Famous people are, by definition, interesting. If Bulls players are now hanging out at the Lyric — Pao Gasol took teammate Nazr Mohammed to “Anna Bolena” last month — I want everyone to know. Maybe my coworkers won’t have that look of befuddled pity mixed with fear when the subject comes up.

Of course fame is relative. Renee Fleming was also there Saturday. The star soprano’s acclaim dwarfs Nikola Mirotic’s, not only in the opera world but in the world in general. She did sing the National Anthem at last year’s Super Bowl.

She was also harder to spot in the sellout crowd (“Tosca,” by the way, is fantastic. Tatiana Serjan. Vissi d’arte. Tears in my eyes). I only heard that Fleming was there (From two reliable sources; otherwise I’d leave the door ajar that it might have just been some lucky woman who merely looks like Renee Fleming). At the first intermission I scanned the crowd, easily found the one guy 6-feet-10 with a full beard. Yup, Mirotic.

He stood a dozen feet away. “You want to meet him?” I asked my kid. I’ve used my good offices to introduce him to Derrick Rose, Joakim Noah and the best player on the team, Jimmy Butler. You meet celebrities, a bit of their fame rubs off on you and you feel better about yourself.

“He’s with his wife,” my boy observed. “We should leave him alone.” I admired that. The greatest favor you can do celebrities is to not molest them in public. And as we gazed in his direction, the opera patrons indeed seemed to ignore the athlete, though given this crowd, they might have also ignored the full Bulls squad, in uniform, playing a scrimmage.

Some of our restraint might reflect his position far down the greased pole of fame. Having met Nikola Mirotic will be of limited utility in the years to come, unlike my story about interviewing Michael Jordan in the Bulls locker room and having no idea who he was. I’ve been telling that over and over, often to the same person, for more than 25 years.

I haven’t yet had someone reply, “Michael who?” But that’s coming. Fame is not only relative, it’s fleeting. The biggest stars never quite devolve into nobodies, but the circus of public attention does pack up and move on.

Madonna once transfixed the world; now glimpses of her flash here and there, though whether that is intentional, a Garbo-like seclusion, or she’s got six publicists puffing madly on her flickering flame, well, I can’t say I care much, and neither do you.
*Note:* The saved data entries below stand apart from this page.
theorem Dev.rootPut_touches (d) : Touches [.keel] d (Dev.rootPut d) := by
  unfold Dev.rootPut
  refine Touches.foldl (fun _ _ => ?_) ?_
  · refine Touches.comp (Dev.keelPut_touches ..) (by decide) ?_
    exact Touches.refl _ _
  · refine Touches.comp (Dev.keelPut_touches ..) (by decide) ?_
    refine Touches.comp (Touches.put_keel ..) (by decide) ?_
    exact Touches.refl _ _

theorem Dev.alertLong_touches (d) (n) : Touches [.media, .out, .fresh] d (Dev.alertLong d n) := by
  unfold Dev.alertLong
  refine Touches.foldl (fun _ _ => ?_) ?_
  · refine Touches.comp (Dev.sendFrame_touches ..) (by decide) ?_
    exact Touches.refl _ _
  · exact Touches.refl _ _

theorem Dev.readMet_touches (d) (f) : Touches [.cache] d (Dev.readMet d f) := by
  unfold Dev.readMet
  conv => zeta
  refine Touches.ite ?_ ?_
  · exact Touches.refl _ _
  · refine Touches.comp (Dev.setCache_touches ..) (by decide) ?_
    exact Touches.refl _ _

theorem Dev.readRefused_touches (d) (f) : Touches [.cache, .media] d (Dev.readRefused d f) := by
  unfold Dev.readRefused
  conv => zeta
  refine Touches.ite ?_ ?_
  · exact Touches.refl _ _
  · refine Touches.ite ?_ ?_
    · refine Touches.comp (Dev.setCache_touches ..) (by decide) ?_
      exact Touches.refl _ _
    · refine Touches.ite ?_ ?_
      · refine Touches.comp (Dev.setChan_touches ..) (by decide) ?_
        exact Touches.refl _ _
      · exact Touches.refl _ _

theorem Dev.reissue_touches (d) (s) (err) : Touches [.cache, .media, .out, .fresh] d (Dev.reissue d s err) := by
  unfold Dev.reissue
  conv => zeta
  refine Touches.ite ?_ ?_
  · refine Touches.comp (Dev.readMet_touches ..) (by decide) ?_
    refine Touches.comp (Dev.frameSent_touches ..) (by decide) ?_
    exact Touches.refl _ _
  · refine Touches.comp (Dev.readRefused_touches ..) (by decide) ?_
    refine Touches.comp (Dev.readMet_touches ..) (by decide) ?_
    refine Touches.comp (Dev.frameSent_touches ..) (by decide) ?_
    exact Touches.refl _ _

theorem Dev.alertLow_touches (d) (n) (errs) : Touches [.regs, .pmc, .cache, .media, .out, .fresh] d (Dev.alertLow d n errs) := by
  unfold Dev.alertLow
  refine Touches.foldl (fun _ _ => ?_) ?_
  · refine Touches.comp (Dev.reissue_touches ..) (by decide) ?_
    exact Touches.refl _ _
  · refine Touches.comp (Dev.count_touches ..) (by decide) ?_
    refine Touches.comp (Dev.bump_touches ..) (by decide) ?_
    refine Touches.comp (Dev.setChan_touches ..) (by decide) ?_
    exact Touches.refl _ _

theorem Dev.latencyFound_touches {x0} {x1} {r e} (h : Dev.latencyFound x0 x1 = (r, e)) : Touches [.media, .fresh] x0 e := by
  cases h
  exact Touches.foldl (fun _ _ => (Dev.setDie_touches ..).mono (by decide)) ((Dev.free_touches rfl).mono (by decide))

theorem Dev.noteTrain_touches (d) (n) : Touches [.media] d (Dev.noteTrain d n) := by
  unfold Dev.noteTrain
  refine Touches.foldl (fun _ _ => ?_) ?_
  · refine Touches.comp (Dev.setCtl_touches ..) (by decide) ?_
    exact Touches.refl _ _
  · exact Touches.refl _ _

theorem Dev.retrainAsk_touches (d) (n) : Touches [.media] d (Dev.retrainAsk d n) := by
  unfold Dev.retrainAsk
  conv => zeta
  refine Touches.ite ?_ ?_
  · refine Touches.comp (Dev.setChan_touches ..) (by decide) ?_
    exact Touches.refl _ _
  · exact Touches.refl _ _

theorem Dev.retrained_touches (d) (n) (rd) (wr) (code) : Touches [.regs, .tether, .pmc, .media, .fresh] d (Dev.retrained d n rd wr code) := by
  unfold Dev.retrained
  conv => zeta
  refine Touches.ite ?_ ?_
  · split
    · rename_i hq4
      refine Touches.comp (Dev.setReg_touches ..) (by decide) ?_
      refine Touches.comp (Dev.setChan_touches ..) (by decide) ?_
      refine Touches.comp (Dev.latencyFound_touches hq4) (by decide) ?_
      refine Touches.comp (Dev.noteTrain_touches ..) (by decide) ?_
      refine Touches.comp (Dev.advance_touches ..) (by decide) ?_
      exact Touches.refl _ _
  · exact Touches.refl _ _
My colleague over at the Tribune, Pulitzer-Prize winner Mary Schmich, wrote an interesting column last week pointing out “There are no celebrities in Chicago.” Oprah? Gone. Jordan? Gone. “Hugh Hefner?” she writes. “Moved to LA. Barack Obama? Moved to D.C.”

She concludes her column with, I believe, a misstep, suggesting reluctantly that the city’s one true celebrity is Rahm Emanuel. It might seem like that, and he does have solid connections in the stratosphere of money and power. But if celebrity means that regular folk care about you, that ain’t Rahm. My agent just spent six months trying to sell a book about Rahm, and the publishing world’s reaction fell into two camps: a) Nobody cares about Rahm Emanuel, and b) his brother’s book sold just 4,000 copies for Random House.

I’m not criticizing Mary. I just want to draw a different conclusion from her premise, maybe move the ball forward a few yards from where she left it. She is correct, Chicago does not have any real celebrities now. But, as she notes, we did: Oprah and Jordan and Al Capone and such. And it will again, as Obama is a reminder. Maybe he’ll move back here. If not, someone else will arrive, or arise. Chicago will never have the galaxy of stars found around Los Angeles, because they have the movies. Nor can we match New York’s density. But we will have a few. Making us lucky, because seeing them come and go teaches us: fame fleets.

It fleets for individuals. When I taught journalism at Loyola, I asked the 21 students in my class if the name “Mike Royko” meant anything to them. One hand went up.

And it fleets for cities. Chicago won’t be a lesser place if the Obamas settle in Hawaii. It’ll be better. We’ll all be spared the stress of bumping into the former president, of having him blow past us in line at Starbucks. The glitter celebrities bring is more than offset by the hassle of having them. Lack of celebrities is just another reason Chicago excels as a place to live. Don’t tell them.